PROVIDED DATA:

-- ==== Sys2Proof/Word.lean ====
section
/-! DEFINITION. The word types of the block (R8, R10, R16): bytes, 32-bit words, pixels. Everything the block
computes with is an unsigned number or a sequence; nothing is signed (R10). -/

namespace Sys2Proof

/-- A byte of a cursor buffer: 8 bits (R10, R61). -/
abbrev Byte := BitVec 8

/-- A 32-bit register: `OPD`, `RES`, `W`, `H`, `SC`, `LCH`, `LCN`, `LCT` (R25, R26, R32). -/
abbrev Word := BitVec 32

/-- A Pixel is "a 32-bit unsigned color value"; the block compares whole words only (R16, R65). -/
abbrev Pixel := BitVec 32

end Sys2Proof
end

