-- ==== Sys2Proof/WellFormed.lean ====
section
/-! DEFINITION. Which instructions are legal (R92). The context number, the immediate bit and byte and the record
payloads are in range by their types; the one operand whose field is wider than its range is the bit count `NB`. -/

namespace Sys2Proof

/-- R92: every field an instruction uses is in range. `NB` of `RDBITS` and `WRBITS` must be 0..32. -/
def Instr.wellFormed : Instr → Bool
  | .rdbits _ n => decide (n.toNat ≤ 32)
  | .wrbits _ n => decide (n.toNat ≤ 32)
  | .reset | .curOpenR _ | .curOpenW _ | .rdbit _ | .rdbyte _ | .rdbytes _ | .wrbit _ _ | .wrbyte _ _ | .wrbytes _
  | .palBuild | .rleEncode | .rleDecode | .talSerialize | .talParse | .talEncode | .talDecode
  | .stT1 | .stTR _ | .stF1 _ | .stFR _ _ | .stP1 _ | .stPR _ _ => true

end Sys2Proof
end

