/-- R210, R211, R212, R213, R221: the two non-favourite forms set `NF`; an index not below `N` is `CorruptStream`
sub-code 2 after its bits are read; an index below 16 is accepted. -/
def Obligations.PaletteRecordsAppendColour : Prop :=
  ∀ (s : State) (l j : BitVec 8), s.fk = 0 → s.cn.pos < 8 * s.cn.buf.length → s.ch.pos < 8 * s.ch.buf.length →
    s.ct.pos < 8 * s.ct.buf.length →
    (s.bd.pos + 8 ≤ 8 * s.bd.buf.length →
      (∀ col, s.pal[j.toNat]? = some col →
        exec (.stP1 j) s = .next { s with
          cn := s.cn.at (s.cn.pos + 1), ch := s.ch.at (s.ch.pos + 1), ct := s.ct.at (s.ct.pos + 1)
          bd := s.bd.at (s.bd.pos + 8), nf := true, out := s.out ++ [col] }) ∧
      (s.pal.length ≤ j.toNat →
        exec (.stP1 j) s = .next { s with
          cn := s.cn.at (s.cn.pos + 1), ch := s.ch.at (s.ch.pos + 1), ct := s.ct.at (s.ct.pos + 1)
          bd := s.bd.at (s.bd.pos + 8), nf := true, fk := 6, info := ⟨2, s.pal.length, j.toNat⟩ })) ∧
    (s.bd.pos + 16 ≤ 8 * s.bd.buf.length →
      (∀ col, s.pal[j.toNat]? = some col →
        exec (.stPR l j) s = .next { s with
          cn := s.cn.at (s.cn.pos + 1), ch := s.ch.at (s.ch.pos + 1), ct := s.ct.at (s.ct.pos + 1)
          bd := s.bd.at (s.bd.pos + 16), nf := true
          out := s.out ++ List.replicate (if l = 0 then 256 else l.toNat) col }) ∧
      (s.pal.length ≤ j.toNat →
        exec (.stPR l j) s = .next { s with
          cn := s.cn.at (s.cn.pos + 1), ch := s.ch.at (s.ch.pos + 1), ct := s.ct.at (s.ct.pos + 1)
          bd := s.bd.at (s.bd.pos + 16), nf := true, fk := 6, info := ⟨2, s.pal.length, j.toNat⟩ }))

/-- R205: when the streams hold a whole record, the record step of `RLE_DECODE` is the meaning of the form it decodes to
(the forms as instructions of their own are the model's choice, log 7). -/
def Obligations.RecordStepIsItsForm : Prop :=
  ∀ (s : State) (i : Instr), s.fk = 0 → fetchRecord s = some i →
    (∃ r, encode i = .record r) ∧ exec i s = .next (record s).state

/-- R204, R216: a record step reads count, chroma, colour-type, body in that order and the first stream without a bit
names the `OutOfRange`: 1, 0, 2 or 3. The bits before it stay consumed. -/
def Obligations.TruncatedRecordNamesItsStream : Prop :=
  ∀ s : State, s.fk = 0 → (∀ k, (s.cur k).pos ≤ 8 * (s.cur k).buf.length) →
    (s.cn.rest = [] → (record s).state =
      { s with fk := 7, info := ⟨1, 8 * s.cn.buf.length, 8 * s.cn.buf.length⟩ }) ∧
    (s.cn.rest ≠ [] → s.ch.rest = [] → (record s).state =
      { s with cn := s.cn.at (s.cn.pos + 1), fk := 7, info := ⟨0, 8 * s.ch.buf.length, 8 * s.ch.buf.length⟩ }) ∧
    (s.cn.rest ≠ [] → s.ch.rest.head? = some true → s.ct.rest = [] → (record s).state =
      { s with
        cn := s.cn.at (s.cn.pos + 1), ch := s.ch.at (s.ch.pos + 1)
        fk := 7, info := ⟨2, 8 * s.ct.buf.length, 8 * s.ct.buf.length⟩ }) ∧
    (∀ m f, s.cn.rest.head? = some m → s.ch.rest.head? = some true → s.ct.rest.head? = some f →
      s.bd.rest.length < recordBodyBits true m f → (record s).state =
      { s with
        cn := s.cn.at (s.cn.pos + 1), ch := s.ch.at (s.ch.pos + 1), ct := s.ct.at (s.ct.pos + 1)
        bd := s.bd.at (8 * s.bd.buf.length), nf := s.nf || !f && (!m || decide (8 ≤ s.bd.rest.length))
        fk := 7, info := ⟨3, 8 * s.bd.buf.length, 8 * s.bd.buf.length⟩ }) ∧
    (s.cn.rest.head? = some true → s.ch.rest.head? = some false → s.bd.rest.length < 8 → (record s).state =
      { s with
        cn := s.cn.at (s.cn.pos + 1), ch := s.ch.at (s.ch.pos + 1), bd := s.bd.at (8 * s.bd.buf.length)
        fk := 7, info := ⟨3, 8 * s.bd.buf.length, 8 * s.bd.buf.length⟩ })

/-- R201, R212, R215, R218, R221: `RLE_DECODE` over streams that begin with `SC` records whose indices address colours
delivers the concatenation of their runs and reads not one bit more; then the total is checked once. Streams with a
truncated record or an index without a colour are in RleDecodeStopsAtTheFirstBadRecord. -/
def Obligations.RleDecodeReplaysRecords : Prop :=
  ∀ (s : State) (records : List Instr), s.fk = 0 → s.sc.toNat = records.length → (∀ i ∈ records, recordFits s.pal i = true) →
    chromaBits records <+: bytesBits s.ch.buf → countBits records <+: bytesBits s.cn.buf →
    colourTypeBits records <+: bytesBits s.ct.buf → bodyBits records <+: bytesBits s.bd.buf →
    ∃ t, t = { s with
        ch := s.ch.openR.at (chromaBits records).length
        cn := s.cn.openR.at (countBits records).length
        ct := s.ct.openR.at (colourTypeBits records).length
        bd := s.bd.openR.at (bodyBits records).length
        out := records.flatMap (recordPixels s.pal)
        ri := records.length
        nf := records.any isNonFavourite } ∧
      (t.out.length = s.w.toNat * s.h.toNat → exec .rleDecode s = .next t) ∧
      (t.out.length ≠ s.w.toNat * s.h.toNat →
        exec .rleDecode s = .next { t with fk := 6, info := ⟨0, s.w.toNat * s.h.toNat, t.out.length⟩ })
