-- ==== Sys2Proof/Laws/Ops.lean ====
section
/-! SUPPORT. What each shared operation of the machine can do, said once, and that each keeps `Memory.wf`. -/

namespace Sys2Proof.Machine

/-! ### Bytes as bits -/

theorem groupBits_append (x y : List (Nat × Nat)) : groupBits (x ++ y) = groupBits x ++ groupBits y := by
  simp [groupBits]

theorem groupBits_byteGroups (bytes : List Byte) : groupBits (byteGroups bytes) = bytesBits bytes := by
  simp [groupBits, byteGroups, bytesBits, List.flatMap_map]

/-- Writing a 32-bit value is writing its four big-endian bytes (R64). -/
theorem bitsOf_be32 (v : Word) : bitsOf 32 v.toNat = bytesBits (be32 v) := by
  have h1 : bitsOf 32 v.toNat = bitsOf 8 (v.toNat / 2 ^ 24) ++ (bitsOf 8 (v.toNat / 2 ^ 16) ++
      (bitsOf 8 (v.toNat / 2 ^ 8) ++ bitsOf 8 v.toNat)) := by
    rw [← bitsOf_add 8 8, ← bitsOf_add 8 16, ← bitsOf_add 8 24]
  rw [h1]
  simp only [be32, bytesBits, List.flatMap_cons, List.flatMap_nil, List.append_nil]
  congr 1
  · apply bitsOf_congr; simp [Nat.shiftRight_eq_div_pow]
  congr 1
  · apply bitsOf_congr; simp [Nat.shiftRight_eq_div_pow]
  congr 1
  · apply bitsOf_congr; simp [Nat.shiftRight_eq_div_pow]
  · apply bitsOf_congr; simp

/-- A write cursor that holds whole bytes. -/
theorem writeCursor_bytes (bytes : List Byte) : writeCursor (bytesBits bytes) = ⟨bytes, bytes.length, 0, .writing⟩ := by
  apply Cursor.ext_pos
  · simp [packBits_bytesBits]
  · rw [writeCursor_pos, bytesBits_length]; simp [Cursor.pos, Nat.mul_comm]
  · rfl

theorem rdBytesFrom_spec (t : List Byte) (m : Nat) (c : Cursor) (hc : c.pos ≤ 8 * c.buf.length) :
    c.rdBytesFrom t m =
      if c.pos + 8 * m ≤ 8 * c.buf.length then (some (t ++ packBits (c.rest.take (8 * m))), c.at (c.pos + 8 * m))
      else (none, c.at (8 * c.buf.length)) := by
  induction m generalizing t c with
  | zero => simp [Cursor.rdBytesFrom, hc, packBits, ceil8]
  | succ m ih =>
    rw [Cursor.rdBytesFrom, Cursor.rdBits_spec 8 c hc]
    by_cases h : c.pos + 8 ≤ 8 * c.buf.length
    · rw [if_pos h]
      simp only
      rw [ih _ _ (by simpa using h)]
      simp only [Cursor.at_pos, Cursor.at_buf, Cursor.at_at]
      have e : c.pos + 8 + 8 * m = c.pos + 8 * (m + 1) := by omega
      rw [e]
      split
      · rename_i hh
        have hlen : (c.rest.take 8).length = 8 := by simp [Cursor.rest]; omega
        have hb : bytesBits [BitVec.ofNat 8 (valOf (c.rest.take 8))] = c.rest.take 8 := by
          have h1 := bitsOf_valOf (c.rest.take 8)
          rw [hlen] at h1
          rw [bytesBits_cons]
          simp only [BitVec.toNat_ofNat, bytesBits, List.flatMap_nil, List.append_nil]
          rw [← h1]
          apply bitsOf_congr
          simp [valOf_bitsOf]
        have hp : packBits (c.rest.take (8 * (m + 1))) =
            BitVec.ofNat 8 (valOf (c.rest.take 8)) :: packBits ((c.at (c.pos + 8)).rest.take (8 * m)) := by
          have hs : c.rest.take (8 * (m + 1)) = c.rest.take 8 ++ (c.at (c.pos + 8)).rest.take (8 * m) := by
            rw [show 8 * (m + 1) = 8 + 8 * m by omega, List.take_add]
            simp [Cursor.rest, List.drop_drop]
          have hw : bytesBits (packBits ((c.at (c.pos + 8)).rest.take (8 * m))) = (c.at (c.pos + 8)).rest.take (8 * m) := by
            rw [bytesBits_packBits]
            have : ((c.at (c.pos + 8)).rest.take (8 * m)).length = 8 * m := by
              simp [Cursor.rest]; omega
            rw [this]
            have : 8 * ceil8 (8 * m) - 8 * m = 0 := by simp [ceil8]; omega
            simp [this]
          rw [← packBits_bytesBits (_ :: packBits _), bytesBits_cons, hw, hs]
          congr 2
          conv_lhs => rw [← hb]
          simp [bytesBits]
        rw [hp]; simp
      · rfl
    · rw [if_neg h, if_neg (by omega)]

/-! ### Results -/

@[simp] theorem Res.state_ok {α : Type} (a : α) (s : State) : (Res.ok a s).state = s := rfl
@[simp] theorem Res.state_raised {α : Type} (s : State) : (Res.raised s : Res α).state = s := rfl
@[simp] theorem Res.bind_ok {α β : Type} (a : α) (s : State) (f : α → State → Res β) : (Res.ok a s).bind f = f a s := rfl
@[simp] theorem Res.bind_raised {α β : Type} (s : State) (f : α → State → Res β) : (Res.raised s).bind f = .raised s := rfl

/-- A fault is the whole of a command's answer (R270). -/
@[simp] theorem raise_state {α : Type} (kind : FaultKind) (a b c : Nat) (s : State) :
    (raise kind a b c s : Res α).state = s.takeFault kind a b c := rfl
@[simp] theorem refuse_state {α : Type} (cw : Word) (s : State) :
    (refuse cw s : Res α).state = s.takeFault .refused 0 0 cw.toNat := rfl

/-- A property that every part of a command keeps, the command keeps. -/
theorem Res.bind_keeps {α β : Type} (P : State → Prop) (r : Res α) (f : α → State → Res β)
    (hr : P r.state) (hf : ∀ a s, r = .ok a s → P s → P (f a s).state) : P (r.bind f).state := by
  cases r with
  | ok a s => exact hf a s rfl hr
  | raised s => exact hr

/-- The prologue of R271, everything it can do. -/
theorem command_next (body : State → Res Unit) (s : State) :
    command body s = .next (if s.fk = 0 then (body s).state else s) := by
  unfold command
  by_cases h : s.fk = 0
  · rw [if_neg (not_not.2 h), if_pos h]
  · rw [if_pos h, if_neg h]

/-- The prologue of a write command, everything it can do (R130; log 9). -/
theorem writeCommand_cases (cw : Word) (legal : Bool) (k : CurId) (body : State → Res Unit) (s : State) :
    writeCommand cw legal k body s = .fault .writePastEnd ∧ (s.cur k).buf.length < (s.cur k).byte ∨
    writeCommand cw legal k body s = .next (if s.fk = 0 then (checked cw legal k .writing body s).state else s) := by
  unfold writeCommand
  split
  · rename_i h; exact .inl ⟨rfl, h.2.2.2⟩
  · exact .inr (command_next _ _)

/-- `RdBits(k, n)` inside a command, everything it can do (R133). -/
theorem rdBits_cases (k : CurId) (n : Nat) (s : State) (h : (s.cur k).pos ≤ 8 * (s.cur k).buf.length) :
    rdBits k n s =
      if (s.cur k).pos + n ≤ 8 * (s.cur k).buf.length then
        .ok (valOf ((s.cur k).rest.take n)) (s.setCur k ((s.cur k).at ((s.cur k).pos + n)))
      else raise .outOfRange k.num ((s.cur k).buf.length * 8) ((s.cur k).buf.length * 8)
        (s.setCur k ((s.cur k).at (8 * (s.cur k).buf.length))) := by
  unfold rdBits
  rw [Cursor.rdBits_spec n _ h]
  split
  · rename_i h1; split at h1 <;> simp_all
  · rename_i h1
    split at h1
    · simp at h1
    · simp only [Prod.mk.injEq, true_and] at h1
      subst h1
      rw [if_neg (by assumption)]
      simp [Nat.mul_comm]

/-- `RDBYTES`'s reads, everything they can do (R135). -/
theorem rdBytes_cases (k : CurId) (m : Nat) (s : State) (h : (s.cur k).pos ≤ 8 * (s.cur k).buf.length) :
    rdBytes k m s =
      if (s.cur k).pos + 8 * m ≤ 8 * (s.cur k).buf.length then
        .ok (packBits ((s.cur k).rest.take (8 * m))) (s.setCur k ((s.cur k).at ((s.cur k).pos + 8 * m)))
      else raise .outOfRange k.num ((s.cur k).buf.length * 8) ((s.cur k).buf.length * 8)
        (s.setCur k ((s.cur k).at (8 * (s.cur k).buf.length))) := by
  unfold rdBytes
  rw [rdBytesFrom_spec [] m _ h]
  split
  · rename_i h1; split at h1 <;> simp_all
  · rename_i h1
    split at h1
    · simp at h1
    · simp only [Prod.mk.injEq, true_and] at h1
      subst h1
      rw [if_neg (by assumption)]
      simp [Nat.mul_comm]

/-- Writing a bit sequence through a canonical write cursor, everything it can do (R136 to R139, R146). -/
theorem wrSeq_cases (cw : Word) (k : CurId) (vs bits : List Bool) (s : State) (h : s.cur k = writeCursor bits) :
    wrSeq cw k vs s =
      if roomFor s.params.bufCap bits.length vs.length = vs.length then .ok () (s.setCur k (writeCursor (bits ++ vs)))
      else refuse cw (s.setCur k (writeCursor (bits ++ vs.take (roomFor s.params.bufCap bits.length vs.length)))) := by
  unfold wrSeq
  rw [h, Cursor.wrSeq_writeCursor]
  by_cases hr : roomFor s.params.bufCap bits.length vs.length = vs.length
  · simp [hr]
  · simp [hr]

/-- With unbounded capacity a write always goes through. -/
theorem wrSeq_unbounded (cw : Word) (k : CurId) (vs bits : List Bool) (s : State) (h : s.cur k = writeCursor bits)
    (hc : s.params.bufCap = none) : wrSeq cw k vs s = .ok () (s.setCur k (writeCursor (bits ++ vs))) := by
  rw [wrSeq_cases cw k vs bits s h, hc]; simp [roomFor]

/-! ### The canonical form of the stored data -/

theorem Memory.wf_iff (s : State) :
    Memory.wf s = true ↔ (∀ k, (s.cur k).wf = true) ∧ s.pal.length ≤ Config.palMax := by
  simp only [Memory.wf, Bool.and_eq_true, decide_eq_true_eq]
  constructor
  · rintro ⟨⟨⟨⟨⟨h0, h1⟩, h2⟩, h3⟩, h4⟩, h5⟩
    exact ⟨fun k => by cases k <;> assumption, h5⟩
  · rintro ⟨h, h5⟩
    exact ⟨⟨⟨⟨⟨h .ch, h .cn⟩, h .ct⟩, h .bd⟩, h .fr⟩, h5⟩

/-- Reset leaves the canonical form (R37). -/
theorem Memory.wf_reset : Memory.wf State.reset = true := by decide

theorem Memory.wf_setCur (s : State) (k : CurId) (c : Cursor) (h : Memory.wf s = true) (hc : c.wf = true) :
    Memory.wf (s.setCur k c) = true := by
  rw [Memory.wf_iff] at *
  refine ⟨fun j => ?_, by simpa using h.2⟩
  by_cases hj : j = k
  · subst hj; simpa using hc
  · simpa [hj] using h.1 j

theorem Memory.wf_takeFault (s : State) (kind : FaultKind) (a b c : Nat) :
    Memory.wf (s.takeFault kind a b c) = Memory.wf s := rfl

theorem Memory.wf_leaveFault (s : State) : Memory.wf s.leaveFault = true := Memory.wf_reset

theorem Memory.wf_openW (k : CurId) (s : State) (h : Memory.wf s = true) : Memory.wf (openW k s) = true :=
  Memory.wf_setCur s k _ h Cursor.wf_openW

theorem Memory.wf_openR (k : CurId) (s : State) (h : Memory.wf s = true) : Memory.wf (openR k s) = true :=
  Memory.wf_setCur s k _ h (Cursor.wf_openR _)

theorem Memory.wf_hostBuffer (k : CurId) (bytes : List Byte) (s : State) (h : Memory.wf s = true) :
    Memory.wf (hostBuffer k bytes s) = true :=
  Memory.wf_setCur s k _ h (by simp [Cursor.wf_iff, Cursor.pos])

theorem Memory.wf_rdBits (k : CurId) (n : Nat) (s : State) (h : Memory.wf s = true) :
    Memory.wf (rdBits k n s).state = true := by
  have hc := Cursor.wf_rdBits n (s.cur k) ((Memory.wf_iff s).1 h |>.1 k)
  unfold rdBits
  split <;> rename_i heq <;> rw [heq] at hc
  · exact Memory.wf_setCur s k _ h hc
  · rw [raise_state, Memory.wf_takeFault]; exact Memory.wf_setCur s k _ h hc

theorem Memory.wf_rdBytes (k : CurId) (m : Nat) (s : State) (h : Memory.wf s = true) :
    Memory.wf (rdBytes k m s).state = true := by
  have hc := Cursor.wf_rdBytesFrom [] m (s.cur k) ((Memory.wf_iff s).1 h |>.1 k)
  unfold rdBytes
  split <;> rename_i heq <;> rw [heq] at hc
  · exact Memory.wf_setCur s k _ h hc
  · rw [raise_state, Memory.wf_takeFault]; exact Memory.wf_setCur s k _ h hc

theorem Memory.wf_wrSeq (cw : Word) (k : CurId) (bits : List Bool) (s : State) (h : Memory.wf s = true)
    (hm : (s.cur k).mode = .writing) : Memory.wf (wrSeq cw k bits s).state = true := by
  have hc := Cursor.wf_wrSeq s.params.bufCap bits (s.cur k) ((Memory.wf_iff s).1 h |>.1 k) hm
  unfold wrSeq
  split <;> rename_i heq <;> rw [heq] at hc
  · exact Memory.wf_setCur s k _ h hc
  · rw [refuse_state, Memory.wf_takeFault]; exact Memory.wf_setCur s k _ h hc

/-- A write leaves its context in mode W (R136). -/
theorem wrSeq_mode (cw : Word) (k : CurId) (bits : List Bool) (s : State) (h : Memory.wf s = true)
    (hm : (s.cur k).mode = .writing) : ((wrSeq cw k bits s).state.cur k).mode = .writing := by
  have hc := Cursor.wf_mode_wrSeq s.params.bufCap bits (s.cur k) ((Memory.wf_iff s).1 h |>.1 k) hm
  unfold wrSeq
  split <;> rename_i heq <;> rw [heq] at hc
  · simpa using hc
  · cases k <;> exact hc

end Sys2Proof.Machine
end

INSTRUCTIONS TO FOLLOW: Where the listing above has a line with "(R16, R65). -/", start there, and output every line exactly through the line with "def Instr.wellFormed : Instr → Bool", which is also included.

ANSWER:
/-- A Pixel is "a 32-bit unsigned color value"; the block compares whole words only (R16, R65). -/
abbrev Pixel := BitVec 32

end Sys2Proof
end

-- ==== Sys2Proof/WellFormed.lean ====
section
/-! DEFINITION. Which instructions are legal (R92). The context number, the immediate bit and byte and the record
payloads are in range by their types; the one operand whose field is wider than its range is the bit count `NB`. -/

namespace Sys2Proof

/-- R92: every field an instruction uses is in range. `NB` of `RDBITS` and `WRBITS` must be 0..32. -/
def Instr.wellFormed : Instr → Bool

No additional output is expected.